Eh, the biggest issue here is that most (post-secondary) students probably just have a laptop for whatever small GPGPU learning they’re doing, which is overwhelmingly dominated by Nvidia. For grad students they’ll have access to the institution resources, which is also dominated by Nvidia (this has been a concerted effort).
Only a few that explicitly pursue AMD hardware will end up with it, but that also requires significant foundational work for the effort. So the easiest path for research is throw students at CUDA and Nvidia hardware.
Basically, Nvidia has entrenched itself in the research/educational space, and that space is slow moving (Java is still the de facto CS standard, with only slow movements to Python happening at some universities), so I don’t see much changing, unless AMD decides it’s very hungry and wants to chase the market.
Lower VRAM prices could help, but the truth is people and intuitions are willing to pay more (obviously) for plug and play.
I dunno.

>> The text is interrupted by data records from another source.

/-! ### Placement (R146, R173, R206, R443) -/

/-- The width of an operand, in bits. -/
def Src.width (x : Src) : Nat := match x with | .vec _ w => w | .scale _ => 8 | _ => 1

/-- The width of index elements for a data width (R317). -/
def indexWidth (w : Nat) : Nat := if w ≤ 32 then 32 else 64

/-- The widest element among the vector operands of a queue entry, in bits (R206, R301). -/
def opWidth (op : VOp) : Nat :=
  match op with
  | .lane _ _ _ wd _ _ a b c => max (max wd a.width) (max b.width (match c with | .scale _ => 1 | c => c.width))
  | .move .perm t .. => max t.width (indexWidth t.width)
  | .hold t .. | .drain t .. => max t.width (indexWidth t.width)
  | .move _ t .. | .ins t .. | .vwhile _ _ _ _ t | .red _ t .. | .redIdx _ t .. | .seen _ t .. | .heal t .. => t.width
  | .quant src .. => src.width
  | .ld .index t .. | .ld .elem t .. | .st .index _ t .. | .st .elem _ t .. => max t.width (indexWidth t.width)
  | .ld _ t .. | .st _ _ t .. => t.width
  | .amov _ t .. => max t.width (indexWidth t.width)
  | _ => 1

/-- Whether a saved core image fits a core (R206). DESIGN CHOICE (log 75): an entry that has not begun has no vl yet (R302) and fits. -/
def fits (sc : SavedCore) (c : Core) : Bool :=
  sc.core.mvl ≤ c.prefixP && sc.harts.all fun (p : Nat × Hart) =>
    let len := c.lenAt (p.2.pmode.testBit 0)
    p.2.v.toList.all (·.hw ≤ len) && p.2.viq.all (fun e => e.count * opWidth e.op ≤ len * 8) &&
    p.2.vl ≤ 2 * len && (p.2.kind != .vector || p.2.vlcap ≤ len) && (!p.2.pmode.testBit 0 || 8 ≤ c.lanes)

/-- Whether a task may take a core once it is free (R173, R215 to R217, R421). -/
def canUse (s : State) (t : Task) (n : Nat) : Bool :=
  let c := s.coreAt n
  s.partOf n == some t.part && c.lanes != 0 &&
  (!t.start.pmode.testBit 0 || 8 ≤ c.lanes) && (!t.start.array || c.prefixP != 0) && t.saved.all (fits · c)

/-- Whether a task may take a core now. -/
def usable (s : State) (t : Task) (n : Nat) : Bool := (s.coreAt n).gang.isNone && canUse s t n

/-- The free cores of a cluster that a task may take, lowest first. -/
def freeCores (s : State) (t : Task) (cluster : Nat) : List Nat :=
  ((List.range 12).map (cluster * 12 + ·)).filter (usable s t)

/-- A little-endian field of a byte list. -/
def field (b : List Byte) (off n : Nat) : Nat := leNat ((b.drop off).take n)

/-- What a descriptor must hold for a task to be spawned (R168): fields in range, reserved bytes zero. DESIGN CHOICE (log 61): a FUTURE that
is not 16-byte aligned and a QNEXT that is not 0 are no field out of range. -/
def descFits (b : List Byte) : Bool :=
  let harts := field b 29 1
  field b 0 8 % 4 == 0 && 1 ≤ field b 28 1 && field b 28 1 ≤ 12 &&
  1 ≤ bits harts 2 0 && bits harts 2 0 ≤ 4 && 1 ≤ bits harts 5 3 && bits harts 5 3 ≤ 4 &&
  bits harts 7 6 + bits harts 5 3 ≤ 4 && field b 30 1 < 4 && field b 31 1 < 2 && field b 56 8 == 0

/-- A task with what its descriptor holds (R168). -/
def Task.fromDesc (t : Task) (b : List Byte) : Task :=
  let harts := field b 29 1
  { t with
    cores := field b 28 1, nv := bits harts 2 0, nh := bits harts 5 3, np := bits harts 7 6
    entry := BitVec.ofNat 64 (field b 0 8), arg := BitVec.ofNat 64 (field b 8 8), future := BitVec.ofNat 64 (field b 16 8) }

/-- A task as the scheduler finds it at its placement: one that has not run takes the values that its descriptor holds then (R398).
DESIGN CHOICE (log 44): values out of range, which only software that breaks R398 can leave there, are not taken, nor is a descriptor
that cannot be read, nor another class. -/
def State.readTask (s : State) (id : Nat) : Option Task :=
  (s.task? id).map fun t =>
    if t.start.supervisor || t.saved != [] || t.st != .ready then t
    else match devStop s t.part false t.phys 0, readAt s t.part t.place 0 64 0 with
      | none, .ok b => if descFits b then t.fromDesc b else t
      | _, _ => t

/-- A hart of a new task at its first instruction (R146, R168, R443): it fetches code as it stands when the task begins (R117). -/
def startHart (t : Task) (code : Nat) (kind : HartKind) (index : Nat) : Hart :=
  { slot := if kind = .helper then .waiting else .running
    kind := kind, wait := .hole
    s := if kind = .helper then (Vector.replicate 32 (0 : Word)).set 10 t.arg
         else ((Vector.replicate 32 (0 : Word)).set 10 t.arg).set 11 (BitVec.ofNat 64 index)
    pc := if kind = .helper then 0 else t.entry
    priv := if t.start.supervisor then .supervisor else .user
    ubank := { tvec := t.start.tvecU }, sbank := { tvec := t.start.tvecS }
    codeAt := code, fenced := code
    ptbase := t.start.ptbase, vlcap := t.start.vlcap, pmode := t.start.pmode
    fpctl := t.start.fpctl, srkey := t.start.srkey, filltab := t.start.filltab
    spawnMin := t.start.spawnMin, boostReq := t.start.boost, index := index }

/-- The harts of gang-core k, by slot (R146). -/
def startHarts (t : Task) (code k : Nat) : List (Nat × Hart) :=
  (List.range t.nv).map (fun n => (n, startHart t code .vector (k * t.nv + n))) ++
  (List.range t.np).map (fun n => (4 + n, startHart t code .scalar (t.cores * t.nv + k * t.np + n))) ++
  (List.range t.nh).map (fun n => (7 - n, startHart t code .helper 0))

/-- A core as a new gang finds it: cells zero, array off, hole queue empty (R351, R352, R443). What belongs to the core
and not to a gang stays. -/
def Core.fresh (c : Core) (gang : Nat) : Core :=
  { spad := c.spad, sdm := c.sdm, fills := c.fills, tlb := c.tlb, lanesFailed := c.lanesFailed,
    rowsFailed := c.rowsFailed, colsFailed := c.colsFailed, badSpad := c.badSpad, badSdm := c.badSdm, dbg := c.dbg, lost := c.lost, lastRecord := c.lastRecord,
    sampled := c.sampled, gang := some gang }

/-- A core that takes a saved image (R204, R296). -/
def Core.restored (c saved : Core) (gang : Nat) : Core :=
  { saved with tlb := c.tlb, lanesFailed := c.lanesFailed, rowsFailed := c.rowsFailed, colsFailed := c.colsFailed,
               dbg := c.dbg, lost := c.lost, lastRecord := c.lastRecord, sampled := c.sampled, gang := some gang }

/-- The harts of one placed core take their slots. -/
def setHarts (s : State) (core gang : Nat) (hs : List (Nat × Hart)) : State :=
  hs.foldl (fun s p => s.setHartAt (core * 8 + p.1) { p.2 with gang := some gang, retired := s.reftime }) s

/-- One gang-core is placed: a new task starts, a saved one takes its image. -/
def placeCore (s : State) (t : Task) (id k core : Nat) : State :=
  match t.saved[k]? with
  | some sc =>
    reviveHoles core (List.range 4) (setHarts (s.setCoreAt core ((s.coreAt core).restored sc.core id)) core id sc.harts)
  | none => setHarts (s.setCoreAt core ((s.coreAt core).fresh id)) core id (startHarts t s.mem.past.length k)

From my more isolated perspective on GitHub and small LLM testing circles, I see a lot of 3090s, 4090s, sometimes arrays of 3060s/3090s or old P40s or MI50s, which people got basically for the purpose of experimentation and development because they can’t drop (or at least justify) $5K.
They would 100% drop that money on at least one 7900 48GB instead (as the sheer capacity is worth it over the speed hit and finickiness), and then do a whole bunch of bugfixing/testing on them. I know I would. Hence the Framework Strix Halo thing is sold out even though it’s… rather compute-lite compared to a 3090+ GPU.
It seems like a tiny market, but a lot of the frameworks/features/models being developed by humble open source devs filter up to the enterprise space. You’d absolutely see more enterprise use once the toolkits were hammered out on desktops… But they aren’t, because AMD gives us no incentive to do so. A 7900 is just not worth the trouble over a 3090/4090 if its VRAM capacity is the same, and this (more or less) extends up and down the price ranges.
It’s literally the most surface level take. Does not even mention what CUDA is or AMD’s efforts to run it
https://www.xda-developers.com/nvidia-cuda-amd-zluda/
But it is no longer funded by AMD or Intel
AMD GPUs are still supported by frameworks like PyTorch
https://rocm.docs.amd.com/projects/install-on-linux/en/latest/install/3rd-party/pytorch-install.html
While Nvidia might be the fastest, they are not always the cheapest option, especially if you rent it in the cloud. When I last checked, it was cheaper to rent AMD GPUs
Do gamers even care about CUDA?
No, this is about AI
I thought this was about Nvidia not having competition.
It is, but it does have competition
AFAIK the competition is mostly AMD, but AMD is not near Nvidia in popularity for AI or in datacenters in general, even if they may be offering reasonable value.
AMD is not nearly giving the competition to Nvidia they do to Intel. They are working on it, and I think they can take some marketshare. But for now AMD has sold mostly based on Nvidia not having allocated enough production to satisfy the market.
AMD also isn’t anywhere near Nvidia in profits or profit margins, and that’s a major parameter in estimating the level of competition they can provide.
I’m a gamer, and I do…
Then again, I’m mostly excited about using CUDA cores for cracking hashes and the like, lol.